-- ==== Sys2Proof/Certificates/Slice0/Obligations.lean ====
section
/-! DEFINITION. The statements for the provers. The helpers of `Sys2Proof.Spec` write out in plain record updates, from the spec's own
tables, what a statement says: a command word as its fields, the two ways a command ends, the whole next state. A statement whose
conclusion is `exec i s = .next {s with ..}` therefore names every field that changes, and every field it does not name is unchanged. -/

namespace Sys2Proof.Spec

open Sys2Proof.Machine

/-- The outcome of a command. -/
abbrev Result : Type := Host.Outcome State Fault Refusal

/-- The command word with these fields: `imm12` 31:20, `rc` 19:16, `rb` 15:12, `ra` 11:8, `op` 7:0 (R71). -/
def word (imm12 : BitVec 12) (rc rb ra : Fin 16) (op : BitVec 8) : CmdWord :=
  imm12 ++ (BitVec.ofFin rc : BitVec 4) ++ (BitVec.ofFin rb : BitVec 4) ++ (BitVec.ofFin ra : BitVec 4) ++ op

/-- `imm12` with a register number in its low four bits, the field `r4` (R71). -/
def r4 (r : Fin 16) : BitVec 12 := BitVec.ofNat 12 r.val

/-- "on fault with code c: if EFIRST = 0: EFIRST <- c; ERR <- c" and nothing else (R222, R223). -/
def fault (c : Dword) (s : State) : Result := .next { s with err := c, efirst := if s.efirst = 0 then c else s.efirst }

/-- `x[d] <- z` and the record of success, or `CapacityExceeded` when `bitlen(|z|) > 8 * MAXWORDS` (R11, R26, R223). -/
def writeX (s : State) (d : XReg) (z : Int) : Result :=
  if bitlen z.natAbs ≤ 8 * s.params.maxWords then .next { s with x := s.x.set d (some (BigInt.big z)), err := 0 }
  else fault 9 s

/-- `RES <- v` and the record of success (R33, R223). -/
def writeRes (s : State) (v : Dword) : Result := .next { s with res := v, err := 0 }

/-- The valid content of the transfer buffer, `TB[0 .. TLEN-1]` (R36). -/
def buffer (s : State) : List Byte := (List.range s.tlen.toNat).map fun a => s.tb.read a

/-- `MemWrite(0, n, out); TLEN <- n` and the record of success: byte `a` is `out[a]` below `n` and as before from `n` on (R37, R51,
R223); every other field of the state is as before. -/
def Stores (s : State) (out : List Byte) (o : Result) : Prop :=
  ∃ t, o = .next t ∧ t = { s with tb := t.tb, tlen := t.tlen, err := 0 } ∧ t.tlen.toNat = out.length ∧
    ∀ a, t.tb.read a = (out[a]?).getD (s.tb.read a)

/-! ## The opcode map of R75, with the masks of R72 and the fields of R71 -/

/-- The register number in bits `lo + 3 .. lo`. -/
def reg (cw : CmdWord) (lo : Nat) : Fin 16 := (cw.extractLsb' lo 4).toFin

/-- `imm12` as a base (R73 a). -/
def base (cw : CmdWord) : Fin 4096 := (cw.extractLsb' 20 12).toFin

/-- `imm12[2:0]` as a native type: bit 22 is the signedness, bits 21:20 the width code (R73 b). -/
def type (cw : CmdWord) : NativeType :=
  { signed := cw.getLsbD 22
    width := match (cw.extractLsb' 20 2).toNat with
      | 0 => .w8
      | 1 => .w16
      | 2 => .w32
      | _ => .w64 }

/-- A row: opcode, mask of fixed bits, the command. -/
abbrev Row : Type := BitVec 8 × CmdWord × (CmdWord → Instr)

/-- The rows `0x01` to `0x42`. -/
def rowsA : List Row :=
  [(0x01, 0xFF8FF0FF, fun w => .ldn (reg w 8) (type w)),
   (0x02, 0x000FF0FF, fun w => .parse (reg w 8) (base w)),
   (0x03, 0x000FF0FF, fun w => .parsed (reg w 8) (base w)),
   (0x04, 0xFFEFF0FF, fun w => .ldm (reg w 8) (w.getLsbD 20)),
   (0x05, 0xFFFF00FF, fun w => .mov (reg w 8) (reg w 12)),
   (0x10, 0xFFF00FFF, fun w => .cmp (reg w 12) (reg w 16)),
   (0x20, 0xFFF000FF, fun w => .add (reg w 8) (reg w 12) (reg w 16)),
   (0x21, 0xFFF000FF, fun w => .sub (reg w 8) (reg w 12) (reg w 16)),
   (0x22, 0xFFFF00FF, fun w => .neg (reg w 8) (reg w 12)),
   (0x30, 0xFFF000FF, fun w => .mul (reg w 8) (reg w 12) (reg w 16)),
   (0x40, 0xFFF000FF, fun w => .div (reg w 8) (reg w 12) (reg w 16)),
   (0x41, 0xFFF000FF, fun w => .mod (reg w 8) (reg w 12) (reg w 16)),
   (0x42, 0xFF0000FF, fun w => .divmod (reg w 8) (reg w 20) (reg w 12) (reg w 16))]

☆ ☆ ☆ ☆ ☆ ☆ ☆

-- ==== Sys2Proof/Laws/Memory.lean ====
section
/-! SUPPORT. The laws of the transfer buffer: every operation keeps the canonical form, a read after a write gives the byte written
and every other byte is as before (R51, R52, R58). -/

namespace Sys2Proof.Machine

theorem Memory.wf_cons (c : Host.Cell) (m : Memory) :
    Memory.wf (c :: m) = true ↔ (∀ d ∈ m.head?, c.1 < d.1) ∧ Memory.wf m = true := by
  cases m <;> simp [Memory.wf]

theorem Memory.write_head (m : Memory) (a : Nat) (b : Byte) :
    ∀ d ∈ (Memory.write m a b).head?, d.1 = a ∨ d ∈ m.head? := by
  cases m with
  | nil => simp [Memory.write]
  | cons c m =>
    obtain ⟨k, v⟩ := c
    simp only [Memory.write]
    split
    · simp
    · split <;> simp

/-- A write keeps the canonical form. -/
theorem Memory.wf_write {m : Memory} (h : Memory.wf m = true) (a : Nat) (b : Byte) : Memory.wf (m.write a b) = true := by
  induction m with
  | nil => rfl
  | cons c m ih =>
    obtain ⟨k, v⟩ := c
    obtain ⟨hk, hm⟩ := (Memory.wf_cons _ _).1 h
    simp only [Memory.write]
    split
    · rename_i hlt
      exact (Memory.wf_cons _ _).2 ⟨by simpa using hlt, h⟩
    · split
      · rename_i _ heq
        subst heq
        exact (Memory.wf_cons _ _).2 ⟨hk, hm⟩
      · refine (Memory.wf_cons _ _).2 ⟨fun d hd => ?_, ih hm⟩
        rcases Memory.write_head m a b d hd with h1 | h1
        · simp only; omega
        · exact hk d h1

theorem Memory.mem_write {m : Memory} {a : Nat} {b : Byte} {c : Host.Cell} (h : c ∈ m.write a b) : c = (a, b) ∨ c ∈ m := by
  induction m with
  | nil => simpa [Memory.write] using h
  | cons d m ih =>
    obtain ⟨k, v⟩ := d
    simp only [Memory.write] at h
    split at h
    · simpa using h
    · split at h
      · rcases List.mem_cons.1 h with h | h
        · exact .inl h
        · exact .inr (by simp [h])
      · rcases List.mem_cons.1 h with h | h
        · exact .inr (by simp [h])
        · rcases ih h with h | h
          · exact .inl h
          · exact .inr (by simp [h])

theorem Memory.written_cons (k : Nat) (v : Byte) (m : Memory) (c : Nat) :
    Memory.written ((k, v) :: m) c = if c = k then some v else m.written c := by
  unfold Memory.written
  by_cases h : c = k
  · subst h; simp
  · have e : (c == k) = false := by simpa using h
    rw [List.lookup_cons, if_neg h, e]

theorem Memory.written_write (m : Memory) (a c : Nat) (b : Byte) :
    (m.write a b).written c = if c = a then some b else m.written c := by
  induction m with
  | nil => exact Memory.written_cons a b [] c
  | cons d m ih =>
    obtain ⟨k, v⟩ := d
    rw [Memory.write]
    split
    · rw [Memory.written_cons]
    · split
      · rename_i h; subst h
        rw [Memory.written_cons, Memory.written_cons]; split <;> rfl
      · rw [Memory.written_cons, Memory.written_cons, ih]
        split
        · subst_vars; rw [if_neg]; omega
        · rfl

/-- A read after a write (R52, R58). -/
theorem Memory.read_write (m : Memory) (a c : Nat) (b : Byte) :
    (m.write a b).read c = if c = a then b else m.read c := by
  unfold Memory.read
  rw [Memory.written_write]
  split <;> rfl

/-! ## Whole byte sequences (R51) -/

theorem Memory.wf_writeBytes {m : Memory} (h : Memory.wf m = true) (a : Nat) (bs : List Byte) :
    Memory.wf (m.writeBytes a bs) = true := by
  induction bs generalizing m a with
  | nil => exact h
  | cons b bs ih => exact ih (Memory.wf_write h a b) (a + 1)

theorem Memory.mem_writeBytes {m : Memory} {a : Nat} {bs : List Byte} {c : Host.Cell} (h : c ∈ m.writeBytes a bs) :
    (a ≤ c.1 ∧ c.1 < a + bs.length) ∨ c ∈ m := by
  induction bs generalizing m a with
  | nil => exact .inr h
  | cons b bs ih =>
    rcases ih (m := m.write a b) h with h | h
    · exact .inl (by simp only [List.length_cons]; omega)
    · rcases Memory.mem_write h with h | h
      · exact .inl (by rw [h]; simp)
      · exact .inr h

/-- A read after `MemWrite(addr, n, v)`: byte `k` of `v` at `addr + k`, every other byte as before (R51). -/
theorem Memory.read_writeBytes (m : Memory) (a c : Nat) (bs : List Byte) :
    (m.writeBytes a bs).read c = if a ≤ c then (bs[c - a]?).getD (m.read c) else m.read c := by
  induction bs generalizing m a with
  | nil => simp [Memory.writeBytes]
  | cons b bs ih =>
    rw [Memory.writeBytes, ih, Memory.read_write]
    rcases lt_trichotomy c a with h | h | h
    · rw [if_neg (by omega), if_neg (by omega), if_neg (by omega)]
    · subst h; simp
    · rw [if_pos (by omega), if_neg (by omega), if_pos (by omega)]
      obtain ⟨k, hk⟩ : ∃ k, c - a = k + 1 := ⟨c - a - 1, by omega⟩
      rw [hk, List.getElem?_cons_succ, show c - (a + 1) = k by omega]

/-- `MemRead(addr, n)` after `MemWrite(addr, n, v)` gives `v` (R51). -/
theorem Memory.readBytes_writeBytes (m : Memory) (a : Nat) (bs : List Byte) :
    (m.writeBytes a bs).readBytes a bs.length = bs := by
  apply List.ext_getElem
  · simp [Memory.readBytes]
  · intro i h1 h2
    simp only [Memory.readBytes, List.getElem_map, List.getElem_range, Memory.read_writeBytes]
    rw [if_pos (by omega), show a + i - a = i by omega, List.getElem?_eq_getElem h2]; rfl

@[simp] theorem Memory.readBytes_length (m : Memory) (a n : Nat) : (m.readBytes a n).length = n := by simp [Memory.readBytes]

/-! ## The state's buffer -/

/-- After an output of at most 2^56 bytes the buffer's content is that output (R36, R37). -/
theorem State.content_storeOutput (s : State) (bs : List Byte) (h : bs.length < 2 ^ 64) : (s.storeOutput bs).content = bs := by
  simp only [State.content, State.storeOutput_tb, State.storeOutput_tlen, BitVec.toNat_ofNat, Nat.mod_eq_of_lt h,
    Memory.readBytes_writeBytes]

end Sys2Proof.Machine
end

☆ ☆ ☆ ☆ ☆ ☆ ☆

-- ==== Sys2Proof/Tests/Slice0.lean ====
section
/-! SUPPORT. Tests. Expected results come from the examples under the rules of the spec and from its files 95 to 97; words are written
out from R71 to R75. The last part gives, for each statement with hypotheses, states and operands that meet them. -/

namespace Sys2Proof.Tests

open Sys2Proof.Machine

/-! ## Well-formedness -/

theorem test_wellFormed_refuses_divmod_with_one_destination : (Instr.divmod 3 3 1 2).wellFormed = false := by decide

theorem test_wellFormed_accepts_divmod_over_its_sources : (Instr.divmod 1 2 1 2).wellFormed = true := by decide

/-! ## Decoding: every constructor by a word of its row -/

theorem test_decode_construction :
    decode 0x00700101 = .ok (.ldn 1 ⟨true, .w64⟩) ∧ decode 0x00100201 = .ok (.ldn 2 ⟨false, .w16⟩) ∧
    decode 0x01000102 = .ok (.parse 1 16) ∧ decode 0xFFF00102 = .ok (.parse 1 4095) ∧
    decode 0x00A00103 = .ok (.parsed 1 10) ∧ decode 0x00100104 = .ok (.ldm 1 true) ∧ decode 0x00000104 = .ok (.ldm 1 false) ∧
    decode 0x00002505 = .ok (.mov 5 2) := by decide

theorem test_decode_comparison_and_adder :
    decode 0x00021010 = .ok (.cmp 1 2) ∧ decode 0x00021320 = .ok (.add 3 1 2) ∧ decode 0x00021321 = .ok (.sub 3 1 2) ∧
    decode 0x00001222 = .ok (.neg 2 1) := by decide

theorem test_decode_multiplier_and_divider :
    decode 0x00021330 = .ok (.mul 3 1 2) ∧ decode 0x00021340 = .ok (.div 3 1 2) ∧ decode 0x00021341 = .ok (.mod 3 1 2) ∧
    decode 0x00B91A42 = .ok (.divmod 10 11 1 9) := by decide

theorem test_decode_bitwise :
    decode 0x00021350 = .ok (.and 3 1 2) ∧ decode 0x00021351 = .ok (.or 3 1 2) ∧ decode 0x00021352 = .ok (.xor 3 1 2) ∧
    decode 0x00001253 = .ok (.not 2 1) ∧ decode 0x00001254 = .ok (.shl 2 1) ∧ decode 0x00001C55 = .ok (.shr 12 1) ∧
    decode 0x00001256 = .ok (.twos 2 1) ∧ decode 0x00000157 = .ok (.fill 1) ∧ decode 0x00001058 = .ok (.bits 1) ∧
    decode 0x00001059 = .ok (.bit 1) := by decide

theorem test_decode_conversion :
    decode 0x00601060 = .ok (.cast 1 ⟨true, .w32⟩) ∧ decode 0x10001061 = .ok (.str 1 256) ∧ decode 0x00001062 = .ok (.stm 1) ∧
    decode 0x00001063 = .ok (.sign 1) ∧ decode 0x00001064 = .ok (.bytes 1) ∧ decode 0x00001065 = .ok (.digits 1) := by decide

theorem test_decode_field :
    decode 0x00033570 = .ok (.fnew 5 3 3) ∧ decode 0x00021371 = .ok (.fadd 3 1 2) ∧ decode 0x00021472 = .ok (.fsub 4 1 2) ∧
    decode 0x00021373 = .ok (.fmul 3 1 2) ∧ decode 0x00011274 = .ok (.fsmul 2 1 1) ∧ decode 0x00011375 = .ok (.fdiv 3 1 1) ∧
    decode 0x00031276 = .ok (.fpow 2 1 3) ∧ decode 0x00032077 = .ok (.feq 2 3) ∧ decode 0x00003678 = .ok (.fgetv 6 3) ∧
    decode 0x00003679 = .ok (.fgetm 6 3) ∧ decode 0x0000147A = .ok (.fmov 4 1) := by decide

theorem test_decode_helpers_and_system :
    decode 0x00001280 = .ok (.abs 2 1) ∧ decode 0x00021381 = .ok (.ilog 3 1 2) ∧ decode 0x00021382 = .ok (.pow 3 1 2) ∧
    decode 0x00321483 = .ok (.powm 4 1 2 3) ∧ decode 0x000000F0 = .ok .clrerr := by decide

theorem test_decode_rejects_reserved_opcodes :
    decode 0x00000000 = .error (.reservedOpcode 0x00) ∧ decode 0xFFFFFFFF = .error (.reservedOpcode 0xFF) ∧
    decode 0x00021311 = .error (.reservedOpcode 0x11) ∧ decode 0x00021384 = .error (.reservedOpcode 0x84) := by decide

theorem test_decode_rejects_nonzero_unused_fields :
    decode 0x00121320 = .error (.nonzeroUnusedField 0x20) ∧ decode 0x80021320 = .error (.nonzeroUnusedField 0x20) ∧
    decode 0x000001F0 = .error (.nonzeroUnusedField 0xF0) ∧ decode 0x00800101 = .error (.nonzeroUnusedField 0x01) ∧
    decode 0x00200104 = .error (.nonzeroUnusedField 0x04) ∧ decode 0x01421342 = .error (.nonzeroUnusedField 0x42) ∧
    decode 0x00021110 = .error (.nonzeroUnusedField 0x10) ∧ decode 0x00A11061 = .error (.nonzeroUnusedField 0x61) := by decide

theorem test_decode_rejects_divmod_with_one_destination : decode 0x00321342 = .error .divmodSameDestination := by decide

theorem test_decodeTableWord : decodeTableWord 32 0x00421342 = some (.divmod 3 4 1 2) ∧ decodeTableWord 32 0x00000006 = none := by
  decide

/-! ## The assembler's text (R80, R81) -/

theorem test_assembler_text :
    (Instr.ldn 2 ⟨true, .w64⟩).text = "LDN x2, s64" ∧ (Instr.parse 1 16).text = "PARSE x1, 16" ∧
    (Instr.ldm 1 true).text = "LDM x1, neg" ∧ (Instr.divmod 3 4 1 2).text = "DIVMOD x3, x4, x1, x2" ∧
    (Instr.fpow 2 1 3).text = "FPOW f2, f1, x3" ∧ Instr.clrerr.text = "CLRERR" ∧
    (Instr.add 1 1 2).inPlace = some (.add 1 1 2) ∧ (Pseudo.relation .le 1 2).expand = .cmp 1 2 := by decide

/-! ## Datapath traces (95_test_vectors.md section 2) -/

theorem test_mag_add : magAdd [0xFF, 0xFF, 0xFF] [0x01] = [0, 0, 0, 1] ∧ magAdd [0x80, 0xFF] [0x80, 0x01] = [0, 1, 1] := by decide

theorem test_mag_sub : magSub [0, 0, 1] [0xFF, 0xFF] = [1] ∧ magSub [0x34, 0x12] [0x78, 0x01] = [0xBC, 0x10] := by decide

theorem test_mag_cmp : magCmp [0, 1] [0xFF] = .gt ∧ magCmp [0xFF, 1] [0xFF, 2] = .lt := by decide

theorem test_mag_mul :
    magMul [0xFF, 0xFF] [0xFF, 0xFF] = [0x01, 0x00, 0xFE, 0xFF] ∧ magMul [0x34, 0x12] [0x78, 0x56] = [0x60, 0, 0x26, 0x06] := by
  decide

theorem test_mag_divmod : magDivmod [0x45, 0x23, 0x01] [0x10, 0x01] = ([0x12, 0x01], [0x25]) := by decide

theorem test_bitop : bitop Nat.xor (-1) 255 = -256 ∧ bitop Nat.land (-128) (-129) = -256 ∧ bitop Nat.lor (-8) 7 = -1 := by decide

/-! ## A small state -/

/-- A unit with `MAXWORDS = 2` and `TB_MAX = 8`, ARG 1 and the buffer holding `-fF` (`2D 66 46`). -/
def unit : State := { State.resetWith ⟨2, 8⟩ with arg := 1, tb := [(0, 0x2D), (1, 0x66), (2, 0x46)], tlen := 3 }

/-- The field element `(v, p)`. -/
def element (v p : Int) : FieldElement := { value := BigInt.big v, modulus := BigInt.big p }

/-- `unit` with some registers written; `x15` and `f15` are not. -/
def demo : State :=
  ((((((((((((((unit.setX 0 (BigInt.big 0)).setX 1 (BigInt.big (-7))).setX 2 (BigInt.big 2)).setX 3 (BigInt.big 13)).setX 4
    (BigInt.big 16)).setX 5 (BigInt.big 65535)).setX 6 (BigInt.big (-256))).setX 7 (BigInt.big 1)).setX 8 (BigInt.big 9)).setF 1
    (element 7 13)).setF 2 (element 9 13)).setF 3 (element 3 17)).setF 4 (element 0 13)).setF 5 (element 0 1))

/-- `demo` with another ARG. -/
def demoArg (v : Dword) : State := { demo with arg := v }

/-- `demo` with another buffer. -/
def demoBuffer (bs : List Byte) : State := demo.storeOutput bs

☆ ☆ ☆ ☆ ☆ ☆ ☆

• [Activity]: Go through the data above and copy each line in which "gives" appears.

• [Exercise output]:
/-! SUPPORT. The laws of the transfer buffer: every operation keeps the canonical form, a read after a write gives the byte written
/-- `MemRead(addr, n)` after `MemWrite(addr, n, v)` gives `v` (R51). -/
out from R71 to R75. The last part gives, for each statement with hypotheses, states and operands that meet them. -/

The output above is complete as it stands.